映画『顔のないヒトラーたち』 あらすじネタバレ(ストーリー解説)

映画『顔のないヒトラーたち』のあらすじを紹介します。※ネタバレ含む

映画『顔のないヒトラーたち』 あらすじ【起・承】

時は’50年代後半の西ドイツ。
ニュルンベルグ裁判で、戦犯は戦勝国により裁かれ、経済復興の波に乗った国は、多くの人々が戦争の記憶や犯した罪を忘れようとしていた。

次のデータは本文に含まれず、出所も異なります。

/-- CHAIN (R449): the certificates of IDK, L1K and AK, as many bytes as the capacity takes. -/
def execSecChain (p : Fin 16) (s : State) : Res :=
  .next (s.secBegin 2 p false fun s =>
    let layer2 := (s.imgHash 2 ++ s.imgHash 3 ++ s.imgHash 4 ++ s.hCfg)
    let all := s.idkCert ++ Config.certificate 1 (ecPub s.sec.l1k) (s.imgHash 1) (s.imgSvn 1) ++
      Config.certificate 2 (ecPub s.sec.ak) layer2 (s.imgSvn 2)
    let b := all.take (s.secArg 2)
    match s.secWrite 0 (s.secArg 1) b with
    | .error s1 => (s1, 0x0503, 0)
    | .ok s1 => (s1, 0, b.length))

/-! ### Sessions and bundles (R451 to R453) -/

/-- SESSION (R451): a new SK_p. -/
def execSecSession (p : Fin 16) (s : State) : Res :=
  .next (s.secBegin 3 p true fun s =>
    let (d, s1) := s.freshPriv
    ({ s1 with sec := { s1.sec with sess := s1.sec.sess.put p { priv := d, pub := ecPub d } } }, 0, 0))

/-- The keys of a session with an owner's E_pub (R451): by label. -/
def sessionKey (x : Session) (label : String) (owner : List Byte) : Option (List Byte) :=
  (ecdh x.priv owner).map fun z => kdf z label (x.pub ++ owner)

/-- The header of a bundle is well formed for an IMPORT (R452). -/
def bundleOk (h : List Byte) (last : Option Nat) : Bool :=
  let kind := getLE h 2 1
  let len := getLE h 0x10 4
  getLE h 0 2 == 0xB0D1 && getLE h 3 1 == 1 && (match last with
    | some n => decide (n < getLE h 4 4)
    | none => true) &&
  (match kind with
    | 1 => len % 64 == 0 && len ≤ 0x4000000
    | 2 => len == 32 && getLE h 8 8 < 16
    | 3 => len % 32 == 0 && 32 ≤ len && len ≤ 2048 && getLE h 8 8 == 0
    | _ => false)

/-- The table chunk's page for a 1 GiB range of intermediate addresses (R454, R371): the L2 table that the L1 entry names, or a new one
in the chunk's next free page. -/
def State.tableFor (s : State) (p ia : Nat) : Option (State × Nat) :=
  let base := s.rdN (Reg.MEM_PT_S2_BASE p)
  let slot := base + fld ia 30 10 * 8
  let e := ofLE (s.readPA slot 8)
  if bitAt e 0 then some (s, fld e 12 36 * 4096)
  else
    let used := ((List.range 1024).filter fun k => bitAt (ofLE (s.readPA (base + k * 8) 1)) 0).length
    if 510 ≤ used then none
    else
      let page := base + 8192 + used * 4096
      some (s.storePA slot (leBytes 8 (page + 1)) false, page)

/-- Map 2 MiB pages for a confidential partition (R453): `n` of them from `ia` to `pa` with PERM. -/
def State.mapPages (s : State) (p perm : Nat) : Nat → Nat → Nat → Option State
  | 0, _, _ => some s
  | n + 1, ia, pa =>
    match s.tableFor p ia with
    | none => none
    | some (s1, table) =>
      State.mapPages (s1.storePA (table + fld ia 21 9 * 8) (leBytes 8 (pa + 3 + perm % 8 * 4)) false) p perm n (ia + 0x200000) (pa + 0x200000)

/-- Apply one entry of a MAP bundle (R453); none when it breaks a rule. -/
def State.mapEntry (s : State) (p : Nat) (e : List Byte) : Option State :=
  let perm := getLE e 1 1
  let bind := getLE e 2 2
  let rec_ := getLE e 4 2
  let a1 := getLE e 8 8
  let a2 := getLE e 0x10 8
  let size := getLE e 0x18 8
  if 32 ≤ perm ∨ getLE e 6 2 ≠ 0 then none
  else
    match getLE e 0 1 with
    | 1 =>
      let table := s.rdN (Reg.MEM_PT_S2_BASE p) / 0x200000
      let n := size / 0x200000
      if size % 0x200000 ≠ 0 ∨ a1 % 0x200000 ≠ 0 ∨ 2 ^ 40 < a1 + size ∨ bind ≠ 0 ∨ rec_ ≠ 0 ∨ chunkCount < a2 + n ∨
          !(List.range n).all (fun k => Tab.get? s.chunks (a2 + k) == some p && a2 + k != table) then none
      else s.mapPages p perm n a1 (a2 * 0x200000)
    | 2 =>
      let r : Region := ⟨a1, size, p, bitAt perm 0, bitAt perm 1, bitAt perm 3⟩
      if bind ≠ 0 ∨ a2 ≠ 0 ∨ !r.rangeOk ∨ (Tab.get? s.dsc.regions rec_).isSome ∨ s.dsc.regions.any (fun x => r.meets x.2) then none
      else some { s with dsc := { s.dsc with regions := s.dsc.regions.put rec_ r } }
    | 3 =>
      let b : Binding := ⟨fld bind 0 7, fld bind 8 4, fld bind 12 4, p, a1, size, bitAt perm 0, bitAt perm 1, bitAt perm 4⟩
      let clash := s.lnk.bindings.any fun x => x.1 != rec_ && x.2.srcDev == b.srcDev && x.2.srcPt == b.srcPt &&
        (x.2.index == b.index || (x.2.sig && b.sig))
      if a2 ≠ 0 ∨ 1024 ≤ rec_ ∨ !rangeOk a1 size ∨ clash ∨ bitAt bind 7 then none
      else some { s with lnk := { s.lnk with bindings := s.lnk.bindings.put rec_ b } }
    | 4 =>
      let far (t : Target) : Bool := t == .host || t == .link
      if size % 0x200000 ≠ 0 ∨ a1 % 0x200000 ≠ 0 ∨ a2 % 0x200000 ≠ 0 ∨ 2 ^ 40 < a1 + size ∨ bind ≠ 0 ∨ rec_ ≠ 0 ∨ size = 0 ∨
          !far (targetOf a2) ∨ targetOf (a2 + size - 1) ≠ targetOf a2 then none
      else s.mapPages p perm (size / 0x200000) a1 a2
    | _ => none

駆け出しの検事・ヨハン(アレクサンダー・ゲーリング)の元に、ジャーナリストのグニルカ(アンドレ・シマンスキ)が、
アウシュビッツ強制収容所で親衛隊だった男が、規則に反してある学校の教師をしている情報持ってきた。

ナチスの親衛隊(SS)で、虐殺行為に携わった者は公職につけないばかりか、刑に服する必要がある。
だが、ヨハンは、この一件を暴こうとすると上司から、
『お前がこの一件に携わるのは父親を犯罪人として告訴するようなものだ』と釘を刺される。

どうしても納得いかない彼は、検事総長のバウワー(ゲルト・フォス)に話を通すとバウワーは、戦争を知らない世代こそ、
この一件は捜査する目を持っていると、後押しし、ヨハンは、強制収容所を生き延びだユダヤ人シモン(ヨハネス・クリシュ)と共に、
膨大な資料の中から、普通に生活を送っているであろう元親衛隊員を探し出し検挙していく。

検挙されたものは、言い訳がましくあるものは、命令されたからだと言い、あるものは時代だからだと言い張るが、
彼らの日記には、あたかも自分の意志で戦争という狂気に鼓舞され自らを正当化する為に、人殺しを行ったと書かれている以上、刑は免れなかった。

そんな中、ヨハンが逮捕・検挙に執念を燃やしたのが『死の天使』と言われた強制収容所の医師メンゲレだった。
人体実験を行っていたとされるメンゲレは、シモンの双子の姉妹も手にかけたとされていた。

しかしメンゲレはその姿を見せない。
荒れていくヨハンに、先輩検事のハラー(ヨハン・フォン・ビューロー)は、メンゲレだけが、容疑者ではないと諭すのだが…。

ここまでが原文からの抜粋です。